What you should do: Print the data below exactly, but only the lines from the one containing "exact State.moveIn_keeps (h1 _) _ _ _ _" down to the one containing "refine keeps_foldl_by (fun", inclusive.
------------------------------------------------------------------------
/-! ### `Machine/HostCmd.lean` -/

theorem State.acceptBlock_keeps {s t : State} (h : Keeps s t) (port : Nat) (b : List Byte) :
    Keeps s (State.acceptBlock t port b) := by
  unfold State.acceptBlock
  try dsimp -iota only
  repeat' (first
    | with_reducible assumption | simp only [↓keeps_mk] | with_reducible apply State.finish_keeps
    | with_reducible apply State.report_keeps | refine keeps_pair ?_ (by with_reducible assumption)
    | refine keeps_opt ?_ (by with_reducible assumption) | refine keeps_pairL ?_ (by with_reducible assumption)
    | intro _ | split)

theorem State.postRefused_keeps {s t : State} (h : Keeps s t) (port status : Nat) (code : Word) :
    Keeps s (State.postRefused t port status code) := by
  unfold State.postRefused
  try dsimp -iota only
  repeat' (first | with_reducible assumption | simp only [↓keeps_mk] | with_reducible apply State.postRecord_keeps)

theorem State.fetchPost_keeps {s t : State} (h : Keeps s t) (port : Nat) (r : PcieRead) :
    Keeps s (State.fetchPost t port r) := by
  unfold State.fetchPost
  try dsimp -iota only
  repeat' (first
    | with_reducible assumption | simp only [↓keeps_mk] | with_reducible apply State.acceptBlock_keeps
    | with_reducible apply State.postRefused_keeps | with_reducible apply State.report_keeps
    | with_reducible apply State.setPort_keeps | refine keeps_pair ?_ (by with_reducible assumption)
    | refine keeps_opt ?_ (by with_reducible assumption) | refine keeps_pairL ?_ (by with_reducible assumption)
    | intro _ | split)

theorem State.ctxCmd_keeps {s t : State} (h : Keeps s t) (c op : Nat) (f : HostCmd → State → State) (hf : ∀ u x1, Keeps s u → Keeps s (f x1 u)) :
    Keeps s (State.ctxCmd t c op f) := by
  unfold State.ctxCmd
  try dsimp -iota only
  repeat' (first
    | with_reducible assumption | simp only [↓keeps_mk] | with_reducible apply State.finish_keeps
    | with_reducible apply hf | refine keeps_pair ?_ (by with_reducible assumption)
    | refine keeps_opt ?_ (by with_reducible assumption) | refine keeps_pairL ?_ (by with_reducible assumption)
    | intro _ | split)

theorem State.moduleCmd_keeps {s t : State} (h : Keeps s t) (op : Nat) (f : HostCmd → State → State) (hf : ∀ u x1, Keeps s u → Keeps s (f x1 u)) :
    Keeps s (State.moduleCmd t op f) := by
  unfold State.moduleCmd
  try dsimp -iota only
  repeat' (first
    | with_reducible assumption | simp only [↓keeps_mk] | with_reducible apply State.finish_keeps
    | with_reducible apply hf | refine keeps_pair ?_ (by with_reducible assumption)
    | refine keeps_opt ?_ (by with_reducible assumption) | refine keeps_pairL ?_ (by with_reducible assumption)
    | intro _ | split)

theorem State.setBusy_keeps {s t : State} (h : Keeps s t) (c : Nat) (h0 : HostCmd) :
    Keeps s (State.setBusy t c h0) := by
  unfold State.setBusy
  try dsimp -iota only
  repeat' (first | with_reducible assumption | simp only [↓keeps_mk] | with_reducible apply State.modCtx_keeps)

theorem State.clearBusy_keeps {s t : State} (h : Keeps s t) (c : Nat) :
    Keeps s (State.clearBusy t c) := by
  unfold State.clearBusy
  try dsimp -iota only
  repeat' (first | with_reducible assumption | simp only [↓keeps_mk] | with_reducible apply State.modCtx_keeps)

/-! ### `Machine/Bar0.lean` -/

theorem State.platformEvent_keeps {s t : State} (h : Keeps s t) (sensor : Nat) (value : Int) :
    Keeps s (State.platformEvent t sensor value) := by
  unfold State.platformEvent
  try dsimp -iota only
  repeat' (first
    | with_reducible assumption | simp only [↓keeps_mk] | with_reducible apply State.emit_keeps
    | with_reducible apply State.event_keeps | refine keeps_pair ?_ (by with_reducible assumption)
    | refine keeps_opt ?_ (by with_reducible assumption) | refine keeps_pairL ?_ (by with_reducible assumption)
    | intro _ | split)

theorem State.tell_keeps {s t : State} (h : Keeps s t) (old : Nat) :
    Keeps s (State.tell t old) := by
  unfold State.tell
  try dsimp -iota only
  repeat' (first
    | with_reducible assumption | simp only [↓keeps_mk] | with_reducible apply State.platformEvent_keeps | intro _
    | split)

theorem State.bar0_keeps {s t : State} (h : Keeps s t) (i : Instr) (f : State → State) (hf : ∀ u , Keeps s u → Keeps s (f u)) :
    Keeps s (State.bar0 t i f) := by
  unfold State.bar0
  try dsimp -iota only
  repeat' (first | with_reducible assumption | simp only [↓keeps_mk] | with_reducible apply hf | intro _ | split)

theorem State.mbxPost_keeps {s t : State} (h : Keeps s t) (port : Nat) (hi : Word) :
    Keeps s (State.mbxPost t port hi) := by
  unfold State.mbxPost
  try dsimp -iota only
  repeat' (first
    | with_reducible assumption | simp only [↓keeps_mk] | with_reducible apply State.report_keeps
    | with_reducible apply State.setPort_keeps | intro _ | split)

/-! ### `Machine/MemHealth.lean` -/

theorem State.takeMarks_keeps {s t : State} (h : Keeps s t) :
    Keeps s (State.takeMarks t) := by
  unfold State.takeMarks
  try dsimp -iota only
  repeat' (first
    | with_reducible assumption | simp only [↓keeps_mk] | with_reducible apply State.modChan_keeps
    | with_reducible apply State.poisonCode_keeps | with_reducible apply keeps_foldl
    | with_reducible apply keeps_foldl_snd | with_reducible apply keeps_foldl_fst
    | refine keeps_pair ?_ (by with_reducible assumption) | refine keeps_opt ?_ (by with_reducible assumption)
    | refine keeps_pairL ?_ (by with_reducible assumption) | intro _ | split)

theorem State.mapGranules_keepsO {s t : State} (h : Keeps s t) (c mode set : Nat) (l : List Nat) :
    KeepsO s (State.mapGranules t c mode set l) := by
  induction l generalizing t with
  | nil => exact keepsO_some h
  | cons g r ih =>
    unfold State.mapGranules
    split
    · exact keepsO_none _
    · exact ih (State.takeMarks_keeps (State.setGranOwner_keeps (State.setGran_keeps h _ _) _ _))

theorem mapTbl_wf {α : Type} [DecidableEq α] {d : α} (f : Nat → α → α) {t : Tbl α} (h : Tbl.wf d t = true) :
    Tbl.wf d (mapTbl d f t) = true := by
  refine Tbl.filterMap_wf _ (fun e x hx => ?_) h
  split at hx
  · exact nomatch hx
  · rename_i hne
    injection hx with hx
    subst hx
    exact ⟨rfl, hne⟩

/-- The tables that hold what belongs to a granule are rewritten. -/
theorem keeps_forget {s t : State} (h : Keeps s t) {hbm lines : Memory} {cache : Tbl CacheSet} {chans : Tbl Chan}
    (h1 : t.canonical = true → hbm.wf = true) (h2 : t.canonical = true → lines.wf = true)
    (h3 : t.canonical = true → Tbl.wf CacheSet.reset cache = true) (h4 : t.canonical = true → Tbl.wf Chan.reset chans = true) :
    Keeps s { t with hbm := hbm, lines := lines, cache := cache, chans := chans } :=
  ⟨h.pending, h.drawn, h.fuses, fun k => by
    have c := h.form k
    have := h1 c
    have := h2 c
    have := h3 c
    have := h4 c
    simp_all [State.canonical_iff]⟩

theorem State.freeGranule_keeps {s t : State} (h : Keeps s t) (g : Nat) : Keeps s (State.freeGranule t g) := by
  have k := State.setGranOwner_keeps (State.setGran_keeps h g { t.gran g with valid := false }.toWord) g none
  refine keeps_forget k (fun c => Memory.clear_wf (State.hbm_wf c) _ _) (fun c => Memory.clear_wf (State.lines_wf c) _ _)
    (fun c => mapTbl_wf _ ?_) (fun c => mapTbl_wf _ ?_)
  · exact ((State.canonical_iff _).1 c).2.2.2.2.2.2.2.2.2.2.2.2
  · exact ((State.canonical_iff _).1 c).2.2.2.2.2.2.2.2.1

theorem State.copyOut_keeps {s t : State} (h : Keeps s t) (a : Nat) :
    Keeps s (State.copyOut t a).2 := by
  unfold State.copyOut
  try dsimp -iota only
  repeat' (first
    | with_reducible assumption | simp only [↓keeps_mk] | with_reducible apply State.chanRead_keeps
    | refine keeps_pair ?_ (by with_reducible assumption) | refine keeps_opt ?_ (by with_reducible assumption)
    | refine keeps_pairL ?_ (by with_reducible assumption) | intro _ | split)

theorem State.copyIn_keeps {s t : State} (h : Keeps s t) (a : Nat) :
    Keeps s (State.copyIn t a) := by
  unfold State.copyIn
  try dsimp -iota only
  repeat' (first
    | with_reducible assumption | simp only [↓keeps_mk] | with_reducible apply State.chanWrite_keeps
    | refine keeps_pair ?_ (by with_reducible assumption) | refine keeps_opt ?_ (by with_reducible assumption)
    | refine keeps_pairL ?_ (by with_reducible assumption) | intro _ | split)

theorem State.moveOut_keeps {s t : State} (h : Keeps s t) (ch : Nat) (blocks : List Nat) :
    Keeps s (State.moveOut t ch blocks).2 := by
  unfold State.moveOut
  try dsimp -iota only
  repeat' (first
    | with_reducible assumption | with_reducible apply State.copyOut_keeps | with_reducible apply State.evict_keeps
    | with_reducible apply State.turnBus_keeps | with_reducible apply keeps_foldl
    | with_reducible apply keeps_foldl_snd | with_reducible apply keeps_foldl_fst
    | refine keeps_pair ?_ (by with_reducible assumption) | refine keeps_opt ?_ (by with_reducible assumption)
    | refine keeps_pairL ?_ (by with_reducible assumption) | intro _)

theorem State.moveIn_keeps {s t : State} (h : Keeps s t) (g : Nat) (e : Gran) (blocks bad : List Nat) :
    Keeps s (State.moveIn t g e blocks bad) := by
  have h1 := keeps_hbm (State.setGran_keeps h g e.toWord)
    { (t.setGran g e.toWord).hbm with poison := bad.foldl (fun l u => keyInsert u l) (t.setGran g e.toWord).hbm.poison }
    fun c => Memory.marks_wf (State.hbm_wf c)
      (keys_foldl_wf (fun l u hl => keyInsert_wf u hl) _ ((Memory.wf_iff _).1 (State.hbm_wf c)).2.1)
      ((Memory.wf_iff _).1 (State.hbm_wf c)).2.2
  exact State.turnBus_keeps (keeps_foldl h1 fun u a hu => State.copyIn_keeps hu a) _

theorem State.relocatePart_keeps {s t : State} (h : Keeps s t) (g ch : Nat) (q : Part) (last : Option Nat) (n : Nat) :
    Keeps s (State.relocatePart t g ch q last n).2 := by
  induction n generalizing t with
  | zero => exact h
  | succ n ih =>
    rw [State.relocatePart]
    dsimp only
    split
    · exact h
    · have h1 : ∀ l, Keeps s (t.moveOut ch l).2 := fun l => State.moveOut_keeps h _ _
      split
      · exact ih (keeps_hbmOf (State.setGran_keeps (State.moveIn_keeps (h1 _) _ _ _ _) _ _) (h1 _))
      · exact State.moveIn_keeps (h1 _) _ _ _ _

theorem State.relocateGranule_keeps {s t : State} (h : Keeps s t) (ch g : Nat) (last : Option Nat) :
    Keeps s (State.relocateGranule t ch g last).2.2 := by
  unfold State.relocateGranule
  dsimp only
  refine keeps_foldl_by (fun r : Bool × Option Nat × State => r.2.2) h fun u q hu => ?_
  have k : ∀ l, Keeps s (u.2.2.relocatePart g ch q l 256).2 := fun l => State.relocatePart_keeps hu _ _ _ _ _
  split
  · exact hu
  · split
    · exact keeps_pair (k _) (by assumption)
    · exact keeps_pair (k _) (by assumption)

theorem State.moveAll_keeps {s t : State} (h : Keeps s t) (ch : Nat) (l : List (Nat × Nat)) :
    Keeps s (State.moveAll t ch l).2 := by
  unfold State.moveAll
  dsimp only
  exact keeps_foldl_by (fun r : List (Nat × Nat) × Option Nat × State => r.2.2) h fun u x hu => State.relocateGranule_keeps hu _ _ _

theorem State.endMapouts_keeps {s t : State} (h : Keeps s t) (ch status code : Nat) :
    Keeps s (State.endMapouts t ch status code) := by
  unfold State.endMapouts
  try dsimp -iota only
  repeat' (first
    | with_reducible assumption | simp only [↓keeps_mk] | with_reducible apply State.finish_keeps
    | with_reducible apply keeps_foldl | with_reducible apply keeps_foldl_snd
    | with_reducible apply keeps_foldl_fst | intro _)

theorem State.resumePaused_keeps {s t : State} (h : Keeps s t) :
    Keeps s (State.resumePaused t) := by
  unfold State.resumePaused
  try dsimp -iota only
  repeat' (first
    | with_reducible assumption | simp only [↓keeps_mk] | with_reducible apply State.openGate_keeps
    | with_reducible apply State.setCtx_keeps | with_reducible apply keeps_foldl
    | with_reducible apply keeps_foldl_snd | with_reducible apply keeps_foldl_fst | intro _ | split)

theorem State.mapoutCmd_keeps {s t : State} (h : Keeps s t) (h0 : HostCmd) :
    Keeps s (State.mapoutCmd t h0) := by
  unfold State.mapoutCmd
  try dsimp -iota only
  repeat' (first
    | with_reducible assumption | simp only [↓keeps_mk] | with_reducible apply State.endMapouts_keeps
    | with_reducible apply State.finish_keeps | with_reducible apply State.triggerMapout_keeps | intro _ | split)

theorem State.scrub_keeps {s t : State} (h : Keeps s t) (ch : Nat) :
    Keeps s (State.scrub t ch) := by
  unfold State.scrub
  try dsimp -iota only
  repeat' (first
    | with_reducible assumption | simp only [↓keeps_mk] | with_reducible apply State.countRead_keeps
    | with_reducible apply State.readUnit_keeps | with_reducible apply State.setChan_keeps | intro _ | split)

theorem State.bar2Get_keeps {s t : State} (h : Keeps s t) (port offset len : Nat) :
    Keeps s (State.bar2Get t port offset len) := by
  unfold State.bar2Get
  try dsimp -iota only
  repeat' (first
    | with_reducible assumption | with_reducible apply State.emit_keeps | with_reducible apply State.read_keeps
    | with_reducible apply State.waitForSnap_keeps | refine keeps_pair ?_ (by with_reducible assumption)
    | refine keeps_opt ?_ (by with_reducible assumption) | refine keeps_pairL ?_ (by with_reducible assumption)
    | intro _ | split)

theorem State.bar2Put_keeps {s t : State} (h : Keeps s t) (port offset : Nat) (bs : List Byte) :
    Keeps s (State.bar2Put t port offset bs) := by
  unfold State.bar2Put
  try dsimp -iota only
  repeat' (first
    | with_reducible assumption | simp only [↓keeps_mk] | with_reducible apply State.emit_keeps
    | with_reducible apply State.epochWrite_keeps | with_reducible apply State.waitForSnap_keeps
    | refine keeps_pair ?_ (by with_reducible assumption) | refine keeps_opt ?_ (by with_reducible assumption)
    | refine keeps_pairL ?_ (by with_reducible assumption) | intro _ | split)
------------------------------------------------------------------------
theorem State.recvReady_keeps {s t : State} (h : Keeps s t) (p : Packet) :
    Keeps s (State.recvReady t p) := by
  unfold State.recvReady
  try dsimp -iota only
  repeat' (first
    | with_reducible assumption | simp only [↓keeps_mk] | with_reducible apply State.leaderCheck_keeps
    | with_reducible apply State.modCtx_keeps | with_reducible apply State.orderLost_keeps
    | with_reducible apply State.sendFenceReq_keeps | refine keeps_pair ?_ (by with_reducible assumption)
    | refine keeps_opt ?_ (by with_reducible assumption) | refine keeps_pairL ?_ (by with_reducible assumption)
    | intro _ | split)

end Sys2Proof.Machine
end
------------------------------------------------------------------------
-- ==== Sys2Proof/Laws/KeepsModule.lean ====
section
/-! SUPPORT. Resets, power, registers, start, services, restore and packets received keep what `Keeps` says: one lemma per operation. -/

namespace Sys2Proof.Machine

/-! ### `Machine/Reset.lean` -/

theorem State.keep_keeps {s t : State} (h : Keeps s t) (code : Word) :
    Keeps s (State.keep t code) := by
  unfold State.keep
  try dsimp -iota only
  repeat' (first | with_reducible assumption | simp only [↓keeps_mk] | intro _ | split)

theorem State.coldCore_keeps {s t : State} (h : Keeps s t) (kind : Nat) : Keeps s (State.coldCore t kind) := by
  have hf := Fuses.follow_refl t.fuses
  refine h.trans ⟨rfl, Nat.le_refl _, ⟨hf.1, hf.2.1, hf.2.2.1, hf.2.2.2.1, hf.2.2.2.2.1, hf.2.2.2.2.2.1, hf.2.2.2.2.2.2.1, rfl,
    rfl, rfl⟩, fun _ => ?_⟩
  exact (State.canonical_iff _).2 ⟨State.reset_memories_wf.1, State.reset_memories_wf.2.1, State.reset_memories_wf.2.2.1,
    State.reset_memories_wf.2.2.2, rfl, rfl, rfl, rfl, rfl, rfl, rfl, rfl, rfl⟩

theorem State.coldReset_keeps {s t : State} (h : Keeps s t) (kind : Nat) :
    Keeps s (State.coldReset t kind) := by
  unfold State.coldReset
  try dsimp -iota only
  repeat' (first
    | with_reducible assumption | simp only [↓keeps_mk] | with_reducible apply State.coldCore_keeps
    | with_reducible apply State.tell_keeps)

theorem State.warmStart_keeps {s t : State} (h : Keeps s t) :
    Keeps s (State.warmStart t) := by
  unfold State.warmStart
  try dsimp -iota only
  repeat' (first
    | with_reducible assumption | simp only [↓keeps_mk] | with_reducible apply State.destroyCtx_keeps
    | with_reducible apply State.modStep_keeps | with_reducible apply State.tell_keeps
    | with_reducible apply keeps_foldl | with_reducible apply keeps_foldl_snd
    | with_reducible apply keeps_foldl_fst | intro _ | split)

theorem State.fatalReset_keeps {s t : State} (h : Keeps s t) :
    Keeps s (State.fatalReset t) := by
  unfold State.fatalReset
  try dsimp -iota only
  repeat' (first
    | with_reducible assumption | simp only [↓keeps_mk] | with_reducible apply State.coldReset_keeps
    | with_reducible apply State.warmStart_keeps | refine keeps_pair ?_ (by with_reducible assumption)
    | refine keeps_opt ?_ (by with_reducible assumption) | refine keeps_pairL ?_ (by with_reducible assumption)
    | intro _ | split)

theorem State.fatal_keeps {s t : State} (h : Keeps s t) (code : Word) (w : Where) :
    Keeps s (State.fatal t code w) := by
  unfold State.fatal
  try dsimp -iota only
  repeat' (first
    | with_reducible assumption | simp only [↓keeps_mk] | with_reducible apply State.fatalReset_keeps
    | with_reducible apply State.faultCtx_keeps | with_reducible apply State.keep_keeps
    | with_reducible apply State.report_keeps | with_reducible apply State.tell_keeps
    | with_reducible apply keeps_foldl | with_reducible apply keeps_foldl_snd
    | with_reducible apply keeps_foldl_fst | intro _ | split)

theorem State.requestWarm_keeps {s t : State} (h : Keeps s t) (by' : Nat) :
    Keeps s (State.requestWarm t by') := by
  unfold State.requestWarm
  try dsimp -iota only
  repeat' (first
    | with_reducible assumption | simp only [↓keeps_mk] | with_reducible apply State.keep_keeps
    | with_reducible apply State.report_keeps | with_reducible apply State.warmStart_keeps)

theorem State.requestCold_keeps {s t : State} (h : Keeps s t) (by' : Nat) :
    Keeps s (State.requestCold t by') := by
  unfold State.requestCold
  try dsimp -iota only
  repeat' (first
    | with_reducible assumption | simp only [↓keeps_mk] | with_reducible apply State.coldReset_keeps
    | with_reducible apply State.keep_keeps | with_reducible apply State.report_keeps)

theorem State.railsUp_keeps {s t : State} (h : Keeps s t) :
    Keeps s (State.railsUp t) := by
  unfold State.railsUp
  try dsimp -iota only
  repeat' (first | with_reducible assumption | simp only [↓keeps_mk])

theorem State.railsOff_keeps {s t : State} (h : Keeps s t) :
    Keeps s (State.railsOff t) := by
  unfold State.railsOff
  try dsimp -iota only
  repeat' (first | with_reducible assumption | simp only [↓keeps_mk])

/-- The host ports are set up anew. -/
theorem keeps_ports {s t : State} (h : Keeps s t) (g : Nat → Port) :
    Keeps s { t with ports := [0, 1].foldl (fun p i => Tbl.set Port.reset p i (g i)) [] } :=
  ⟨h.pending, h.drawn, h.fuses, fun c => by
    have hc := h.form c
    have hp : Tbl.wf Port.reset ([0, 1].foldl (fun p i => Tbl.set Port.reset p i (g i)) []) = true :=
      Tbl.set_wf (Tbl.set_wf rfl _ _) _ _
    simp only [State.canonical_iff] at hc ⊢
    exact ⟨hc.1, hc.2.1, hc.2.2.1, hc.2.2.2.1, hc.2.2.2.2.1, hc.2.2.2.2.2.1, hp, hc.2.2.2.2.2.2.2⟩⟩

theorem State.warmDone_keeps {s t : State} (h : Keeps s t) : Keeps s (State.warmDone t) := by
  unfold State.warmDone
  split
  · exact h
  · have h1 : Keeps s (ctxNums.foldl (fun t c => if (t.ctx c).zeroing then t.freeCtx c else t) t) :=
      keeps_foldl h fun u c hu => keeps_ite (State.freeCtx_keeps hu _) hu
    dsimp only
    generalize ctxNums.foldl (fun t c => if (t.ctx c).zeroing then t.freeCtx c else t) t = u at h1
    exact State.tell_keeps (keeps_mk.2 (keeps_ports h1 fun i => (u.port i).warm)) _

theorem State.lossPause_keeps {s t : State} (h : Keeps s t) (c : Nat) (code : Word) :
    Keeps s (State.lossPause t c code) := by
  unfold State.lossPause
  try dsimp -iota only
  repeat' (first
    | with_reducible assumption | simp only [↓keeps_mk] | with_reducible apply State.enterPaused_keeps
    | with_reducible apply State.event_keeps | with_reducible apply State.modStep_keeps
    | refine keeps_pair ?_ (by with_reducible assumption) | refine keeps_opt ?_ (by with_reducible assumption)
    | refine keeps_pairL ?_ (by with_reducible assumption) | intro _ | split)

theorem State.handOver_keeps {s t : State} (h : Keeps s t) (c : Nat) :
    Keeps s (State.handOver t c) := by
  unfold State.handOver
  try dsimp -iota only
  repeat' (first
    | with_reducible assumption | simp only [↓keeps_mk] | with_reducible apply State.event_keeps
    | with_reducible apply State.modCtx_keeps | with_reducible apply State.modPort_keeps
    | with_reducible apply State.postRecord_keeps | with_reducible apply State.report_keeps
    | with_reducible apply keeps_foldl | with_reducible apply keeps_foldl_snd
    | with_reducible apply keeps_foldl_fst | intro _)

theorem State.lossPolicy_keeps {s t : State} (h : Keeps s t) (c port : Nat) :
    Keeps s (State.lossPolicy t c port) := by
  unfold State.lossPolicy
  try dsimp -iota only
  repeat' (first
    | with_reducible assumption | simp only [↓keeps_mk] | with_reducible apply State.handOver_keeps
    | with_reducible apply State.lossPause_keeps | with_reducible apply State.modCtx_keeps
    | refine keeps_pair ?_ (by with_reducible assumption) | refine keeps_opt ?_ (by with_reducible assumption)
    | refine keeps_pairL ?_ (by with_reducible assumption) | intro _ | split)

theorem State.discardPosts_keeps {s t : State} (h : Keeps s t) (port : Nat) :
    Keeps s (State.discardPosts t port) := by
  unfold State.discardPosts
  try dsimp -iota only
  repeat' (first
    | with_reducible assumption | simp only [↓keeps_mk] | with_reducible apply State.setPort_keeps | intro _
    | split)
------------------------------------------------------------------------
Solution:
      · exact State.moveIn_keeps (h1 _) _ _ _ _

theorem State.relocateGranule_keeps {s t : State} (h : Keeps s t) (ch g : Nat) (last : Option Nat) :
    Keeps s (State.relocateGranule t ch g last).2.2 := by
  unfold State.relocateGranule
  dsimp only
  refine keeps_foldl_by (fun r : Bool × Option Nat × State => r.2.2) h fun u q hu => ?_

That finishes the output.